Verlaque nodded and looked out over the island's small, protected bay toward the limestone cliffs in the west that fell abruptly into the sea. “I'm glad we came,” he finally said, kissing her.

“Lovebirds!” Sylvie called from under an enormous white sun hat.

“Hey,” Marine said, walking over to Sylvie's table and giving her the
bise
. “How's the coffee?”

“Divine,” Sylvie said, lowering her oversize vintage sunglasses for special effect. “It's illy, not French, thank God.”

“Great news,” Verlaque said, sitting down and pouring two glasses of orange juice for himself and Marine from a cut-glass pitcher.

“French coffee is good, you two,” Marine said. She always felt that she had to defend their country, as Verlaque was a quarter English, and proud to be, and Sylvie was just a reactionary.

Marie-Thérèse had seen Pretty Woman—the name she gave Marine the moment she first saw her—and Chubby Man walk onto the terrace, and she came out to greet them.

“How are you this morning?” Verlaque bellowed.

“F-fine,” she answered, adjusting her white apron. “Chef Émile has baked scones this morning. Would you like some?”

“Scones?” Verlaque asked. “Fantastic. And two cappuccinos, please.”

“Yes, that sounds great,” Marine added.

“I'll have another scone, pretty please,” Sylvie said. “And another cappuccino.”

Marie-Thérèse nodded and almost ran off.

“It's charming how she refers to the chef as Chef Émile,” Marine said. “They're almost the same age, I would guess.” She looked out over the blue-green, almost transparent water. “Incredible to think that there are underwater caves all around these islands,” she said. “With prehistoric paintings and carvings.”

“Weren't those a hoax?” Sylvie asked.

“Oh no,” Marine answered. “They've been dated as the real thing.”

“But how did those little prehistoric dudes get into those underwater caves, with their paints and all?” Sylvie asked.

“First they went to the art store and bought the paints, then to the hardware store for the flashlights,” Verlaque said.

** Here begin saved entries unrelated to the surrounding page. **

-- ==== Sys2Proof/Laws/Registers.lean ====
section
/-! SUPPORT. What the packed view of each register record reads as, and what each read-modify-write form of the
procedures does to the record (R90): the listed fields change and nothing else (R22). -/

namespace Sys2Proof.Machine

/-! ## Reading fields of a packed record -/

@[simp] theorem Diepctl.pack_usbaep (r : Diepctl .hardware) : F.usbaep.bit r.pack = r.usbaep := by
  simp [Diepctl.pack, packFields, putFields, Field.bit_put, extract_put_same, extract_put_other, F.mpsiz, Shape.hardware, F.usbaep, F.dpid, F.naksts, F.eptyp, F.stall, F.txfnum, F.epdis, F.epena]

@[simp] theorem Diepctl.pack_naksts (r : Diepctl .hardware) : F.naksts.bit r.pack = r.naksts := by
  simp [Diepctl.pack, packFields, putFields, Field.bit_put, extract_put_same, extract_put_other, F.mpsiz, Shape.hardware, F.usbaep, F.dpid, F.naksts, F.eptyp, F.stall, F.txfnum, F.epdis, F.epena]

@[simp] theorem Diepctl.pack_epdis (r : Diepctl .hardware) : F.epdis.bit r.pack = r.epdis := by
  simp [Diepctl.pack, packFields, putFields, Field.bit_put, extract_put_same, extract_put_other, F.mpsiz, Shape.hardware, F.usbaep, F.dpid, F.naksts, F.eptyp, F.stall, F.txfnum, F.epdis, F.epena]

@[simp] theorem Diepctl.pack_epena (r : Diepctl .hardware) : F.epena.bit r.pack = r.epena := by
  simp [Diepctl.pack, packFields, putFields, Field.bit_put, extract_put_same, extract_put_other, F.mpsiz, Shape.hardware, F.usbaep, F.dpid, F.naksts, F.eptyp, F.stall, F.txfnum, F.epdis, F.epena]

@[simp] theorem Diepctl.pack_stall (r : Diepctl .hardware) : F.stall.bit r.pack = r.stall := by
  simp [Diepctl.pack, packFields, putFields, Field.bit_put, extract_put_same, extract_put_other, F.mpsiz, Shape.hardware, F.usbaep, F.dpid, F.naksts, F.eptyp, F.stall, F.txfnum, F.epdis, F.epena]

@[simp] theorem Diepctl.pack_dpid (r : Diepctl .hardware) : F.dpid.bit r.pack = r.dpid := by
  simp [Diepctl.pack, packFields, putFields, Field.bit_put, extract_put_same, extract_put_other, F.mpsiz, Shape.hardware, F.usbaep, F.dpid, F.naksts, F.eptyp, F.stall, F.txfnum, F.epdis, F.epena]

@[simp] theorem Doepctl.pack_epdis (r : Doepctl .hardware) (e : Nat) : F.epdis.bit (r.pack e) = r.epdis := by
  simp [Doepctl.pack, packFields, putFields, Field.bit_put, extract_put_same, extract_put_other, F.mpsiz, Shape.hardware, F.usbaep, F.dpid, F.naksts, F.eptyp, F.stall, F.epdis, F.epena]

@[simp] theorem Doepctl.pack_epena (r : Doepctl .hardware) (e : Nat) : F.epena.bit (r.pack e) = r.epena := by
  simp [Doepctl.pack, packFields, putFields, Field.bit_put, extract_put_same, extract_put_other, F.mpsiz, Shape.hardware, F.usbaep, F.dpid, F.naksts, F.eptyp, F.stall, F.epdis, F.epena]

“By land,” Marine answered, smiling. “The sea was farther away then. Those caves, tens of thousands of years ago, were at the water's edge. Today you have to swim in to get to them, with scuba gear.”

Sylvie sighed and looked out at the sea. “The sea keeps rising, doesn't it?

“Yes. With global warming the glaciers are melting,” Marine said.

Sylvie moaned. “What a depressing thought.”

“Time to buy a beach house in Skagen,” Verlaque said, looking over his
Le Monde
at the women.

“I'm in,” Sylvie said. “I love the Danish. That
is
in Denmark, right?”

“On the northern tip,” Verlaque said, sitting up as Marie-Thérèse came back with their breakfast.

Marine continued to look out at the cliffs and the sea. It was indeed depressing to think that one day it would be too hot to sit out in the south of France, even at 9 a.m.

“What's amazing to me is that we have the
calanques
and islands right here, just a few miles from one of the world's biggest cesspools,” Verlaque said, smearing his scone, which had just appeared, with too much butter.

“Are you in one of your anti-Marseille moods?” Marine asked.

“I've never liked it,” Verlaque replied. “Just the restaurants are better than ours in Aix, that's all.”

Marine winked at Sylvie and asked, “Has everyone else already eaten breakfast?” she asked.

“The Yanks were on the way out when I came,” Sylvie said. “Dressed for the golf course. The poet was here but left just before you came. Other than that, no one. Oh, here comes Alain Denis . . .”

The actor, dressed in a pink linen shirt and white linen shorts, walked out onto the terrace and gazed through his Ray-Ban aviator sunglasses for a table. He made no attempt to say good morning to the only other people on the terrace and chose a table far away from them.

Verlaque saw Marie-Thérèse waiting in the wings, playing with her apron strings. He saw her take a deep breath and walk across the terrace's red terra-cotta surface and bend down to ask Denis what he would like for breakfast.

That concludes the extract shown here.